4. Safeguard your Passwords and Other Data especially on Social Media
Change your passwords frequently and use double authentication as a means for added protection. Make your password work for you. Creating complex or special passwords that only you could think of is one of your best shields against cyber-criminals. And, if you’ve been hacked in the past, it would be wise to consider investing in personal data protection software that sends in-time alerts to your email or phone.
About social media, between 2017-2018, there was a 23% increase in data taken from online social media profiles and posts, including phone numbers, birthdays, hometowns, school mascots, and other personal information. Limit the information you share and items you post.

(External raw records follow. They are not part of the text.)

-- ==== Sys2Proof/Certificates/Slice0/Obligations.lean ====
section
/-! DEFINITION. The statements about the model, by chapter of the spec. -/

open Sys2Proof Sys2Proof.Machine Sys2Proof.Claims
/-! ### The block as a whole -/

/-- A step takes the command at the front of the queue and runs it with the queue's rest. -/
def Obligations.StepRunsFrontCommand : Prop :=
  ∀ (c : Instr) (l : List Instr) (s : State), step { s with pending := c :: l } = exec c { s with pending := l }

/-- On an empty queue one core cycle passes, and each effect core that runs by itself puts the instruction at its PC into the queue,
once, unless the die is not running; nothing else changes (the model's choice, log entry 2). -/
def Obligations.EmptyQueueIdles : Prop :=
  ∀ s : State, s.pending = [] → ∃ t, step s = .next t ∧
    Settled { s with clk := s.clk + 1, pending := if s.dieRuns then ecReady s else [] } t

/-- No command of the block is turned away: every command in every state has a next state. -/
def Obligations.EveryCommandGoesOn : Prop := ∀ (c : Instr) (s : State), ∃ t, exec c s = .next t

/-- R322, R494: after every step the pins say what the state says: INT_N is low exactly when MODE is 1 and some source can be
delivered to the host, WAKE_N exactly when one that may wake can be and the function or the link sleeps, PG exactly when the die
runs, PWR_WARN_N exactly in a warning or in reset with HOLD above 12 V, FAULT_N exactly before READY or with an enabled condition. -/
def Obligations.PinsFollowEveryStep : Prop :=
  ∀ s t : State, step s = .next t →
    (t.pins.intN = false ↔ t.pwr.reset = .running ∧ t.bit R.irqHostCfg 0 = true ∧ ∃ x, x < 512 ∧ deliverable t 0 x = true) ∧
    (t.pins.wakeN = false ↔ t.pwr.reset = .running ∧ ¬ (t.irq.d0 = true ∧ t.irq.l0 = true) ∧
      ∃ x, x < 512 ∧ deliverable t 0 x = true ∧ t.bit (irqCfg x) 30 = true) ∧
    (t.pins.pg = true ↔ t.pwr.reset = .running) ∧
    (t.pins.pwrWarnN = false ↔
      (t.pwr.reset = .running ∧ t.bit R.pwrStatus 3 = true) ∨ (t.pwr.reset = .held ∧ t.pwr.retained = true)) ∧
    (t.pins.faultN = false ↔
      t.pwr.reset ≠ .running ∨ t.field R.pwrStatus 23 20 ≠ 5 ∨
      (t.bit R.pwrFaultMask 0 = true ∧ t.bit R.pwrStatus 3 = true) ∨
      (t.bit R.pwrFaultMask 1 = true ∧ t.bit R.pwrStatus 7 = true) ∨
      (t.bit R.pwrFaultMask 2 = true ∧ ∃ i, i < 4 ∧ t.reg (R.pwrDrvOff + 4 * i) ≠ 0) ∨
      (t.bit R.pwrFaultMask 3 = true ∧ (t.reg R.pwrMicStuck ≠ 0 ∨ t.reg R.pwrMicOpen ≠ 0)) ∨
      (t.bit R.pwrFaultMask 4 = true ∧ t.bit R.pwrStatus 6 = true))

/-- R318: after every step, from whatever state, a released source is pending, and a pending source is released unless its group's
hold-off runs. -/
def Obligations.ReleasesFollowEveryStep : Prop := ∀ s t : State, step s = .next t → ReleasesTrue t

/-- R322, R522: after every step with the link up in L0 and the function in D0, every message the host is still owed belongs to a
masked vector. -/
def Obligations.MessagesLeaveEveryStep : Prop :=
  ∀ s t : State, step s = .next t → t.linkUp = true → t.irq.d0 = true → t.irq.l0 = true →
    ∀ v, v < 32 → t.bit R.glbMsixPba v = true → t.bit (R.glbMsixTable + 16 * v + 12) 0 = true

/-- What every step keeps holds right after reset: the pins are true, releases are as R318 has them, no message is owed, the cistern's
bytes are in canonical form, nothing waits. -/
def Obligations.ResetMeetsTheInvariants : Prop :=
  PinsTrue State.reset ∧ ReleasesTrue State.reset ∧ State.reset.reg R.glbMsixPba = 0 ∧ MemWf State.reset ∧
    State.reset.pending = []

/-- R63, R330, R331, R332, R334: what the register tables of the geometry engine and the interrupt controller give for reset. -/
def Obligations.ResetValues : Prop :=
  let s := State.reset
  s.reg R.geoVersion = 0x00010000 ∧ s.reg R.geoSosNom = 0x55C00000 ∧ s.reg R.geoSosEff = 0x55C00000 ∧
  s.reg R.geoSosDelta = 0 ∧ s.reg R.geoPubEpoch = 0 ∧ s.reg R.geoEvtStatus = 0 ∧
  s.reg R.irqHostCfg = 0 ∧ s.reg R.irqHostFallbackMs = 20 ∧ s.reg R.irqStatus = 0 ∧ s.reg R.irqEvtStatus = 0 ∧
  s.reg (R.irqEvtStatus + 4) = 1 ∧ (∀ g, g < 16 → s.reg (R.irqPend + 4 * g) = 0 ∧ grpHoldRead s g = 0) ∧
  (∀ src, src < 512 → s.reg (irqCfg src) = 0) ∧ (∀ tgt, tgt ≤ 20 → stackStat s tgt = 0x0003FF00)

/-- R204 to R224: reading the word that the encoder writes for a well-formed effect-core instruction gives the instruction, every
operand at every value. -/
def Obligations.EcEncodeDecode : Prop :=
  ∀ (i : Instr) (w : BitVec 64), i.wellFormed = true → ecEncode i = some w → ecDecode (instrCore i) w = i

/-! ### Packets: chapter 08 -/

/-- R246, R249, R254, R256, R275, R449: before a packet's opcode acts: FENCE holds it while anything of its ring is outstanding, want of
credit holds it, a path to no unit and a payload above 4,080 bytes give ST_BAD_PARAM, a command the network path denies ST_DENIED, and
a query or immediate command for a member goes on to that member. -/
def Obligations.PacketsBeforeTheirOpcode : Prop :=
  ∀ row ∈ packetRows, ∀ (h : Hdr) (p : List Byte) (s : State), s.dieRuns = true →
    (pktFenced h s = true → Gives (row.2 h p) s (s.setSq (h.sq % 32) { sqSt s (h.sq % 32) with fenced := true })) ∧
    (pktFenced h s = false → pktCredit row.1 h p s = false →
      Gives (row.2 h p) s (s.setSq (h.sq % 32) { sqSt s (h.sq % 32) with blocked := true })) ∧
    (pktTaken row.1 h p s = true → 4080 < p.length ∨ pathFault s (normHdr h) = true →
      Answers (row.2 h p) row.1 h p s { status := stBadParam } (atFetch row.1 h p s)) ∧
    (pktTaken row.1 h p s = true → p.length ≤ 4080 → pathFault s (normHdr h) = false → h.net = true → netDenied row.1 = true →
      Answers (row.2 h p) row.1 h p s { status := stDenied } (atFetch row.1 h p s)) ∧
    (∀ m d path, pktTaken row.1 h p s = true → p.length ≤ 4080 → pathFault s (normHdr h) = false →
      (h.net && netDenied row.1) = false → isEpochOp row.1 = false → row.1 / 256 ≠ 2 → pathMember h.depth h.path = some (m, d, path) →
      Answers (row.2 h p) row.1 h p s { later := true } (relayRun s.cmd.fetchNum 1 row.1 (h.tag % 65536) (h.txn % 2 ^ 32) m d path p
        (atFetch row.1 h p s)))

/-- R97, R98, R253, R257, R263: an epoch command whose payload is valid joins the OPEN transaction its header names: the packet is the
last of its list, its bytes count, the idle time starts again, and it completes with ST_OK. -/
def Obligations.EpochCommandsStage : Prop :=
  ∀ row ∈ epochRows, ∀ (h : Hdr) (p : List Byte) (T : Txn) (s : State), pktRuns row.1 h p s = true →
    let F := atFetch row.1 h p s
    mayStage row.1 h p F = true → findTxn F (h.txn % 2 ^ 32) = some T → T.phase = .open_ →
    row.2.2 F T.packets p = stOk → T.bytes + 16 + p.length ≤ 0x100000 →
    Leaves (row.2.1 h p) s fun t =>
      (∃ u, findTxn t (h.txn % 2 ^ 32) = some u ∧ u.packets = T.packets ++ [asStaged row.1 h p] ∧
        u.bytes = T.bytes + 16 + p.length ∧ u.phase = .open_ ∧ u.used = s.clk) ∧
      t.cmd.fetched = s.cmd.fetched ++ [entryOf row.1 h p s {}] ∧ t.cm = s.cm ∧ t.tick = s.tick ∧ t.jnl = s.jnl

/-- R97, R98, R253: an epoch command with TXN_ID 0 makes a transaction of its own, accepted for the next pass: ST_ACCEPTED. -/
def Obligations.EpochCommandsOfTheirOwn : Prop :=
  ∀ row ∈ epochRows, ∀ (h : Hdr) (p : List Byte) (s : State), pktRuns row.1 h p s = true → h.txn % 2 ^ 32 = 0 →
    let F := atFetch row.1 h p s
    mayStage row.1 h p F = true → row.2.2 F [] p = stOk → heldCount F < 64 →
    Leaves (row.2.1 h p) s fun t =>
      (∃ u, t.cmd.txns = s.cmd.txns.map (fun x => if x.num == u.num then u else x) ++ [u] ∧ u.num = s.cmd.txnNum ∧
        u.packets = [asStaged row.1 h p] ∧ u.phase = .accepted ∧ u.mode1 = false ∧ u.bytes = 16 + p.length) ∧
      (∃ r, t.cmd.fetched = s.cmd.fetched ++ [entryOf row.1 h p s r] ∧ r.status = stAccepted ∧ r.accepts = some s.cmd.txnNum) ∧
      t.cm = s.cm ∧ t.tick = s.tick ∧ t.jnl = s.jnl

/-- R97, R257, R263: an epoch command whose payload fails its check leaves no trace but a failed transaction where one was named, and
completes with the check's status; one that a follower may not take completes with ST_BAD_STATE. -/
def Obligations.EpochCommandsRefused : Prop :=
  ∀ row ∈ epochRows, ∀ (h : Hdr) (p : List Byte) (s : State), pktRuns row.1 h p s = true →
    let F := atFetch row.1 h p s
    (isFollower F = true → followerMay F row.1 p = false →
      Answers (row.2.1 h p) row.1 h p s { status := stBadState } F) ∧
    (mayStage row.1 h p F = true → h.txn % 2 ^ 32 = 0 → row.2.2 F [] p ≠ stOk → row.2.2 F [] p ≠ stAccepted →
      Answers (row.2.1 h p) row.1 h p s { status := row.2.2 F [] p } F) ∧
    (∀ T, mayStage row.1 h p F = true → h.txn % 2 ^ 32 ≠ 0 → findTxn F (h.txn % 2 ^ 32) = some T → T.phase = .open_ →
      row.2.2 F T.packets p ≠ stOk → row.2.2 F T.packets p ≠ stBadState → row.2.2 F T.packets p ≠ stAccepted →
      Answers (row.2.1 h p) row.1 h p s { status := row.2.2 F T.packets p }
        (F.putTxn { T with used := s.clk, phase := .failed, err := row.2.2 F T.packets p }))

5. Personal Data Protection Technology
If you own a business, and have numerous online accounts (marketing, banking, communication, supply ordering) statistically, you are opening more windows for thieves to enter through. Change you your passwords often! Additionally, small businesses have evolving duties to protect customer information through cybersecurity measures. We strongly recommend having a thorough check-up by a reputable security company to determine weaknesses and strengths.
If you think your identity has been stolen and used for tax fraud, please don’t hesitate to act quickly. Getting in front of the scammer is critical, and the IRS will not be lenient. You’re going to have to prove who you are and that you’ve been scammed to convince the IRS to make changes to your tax bill.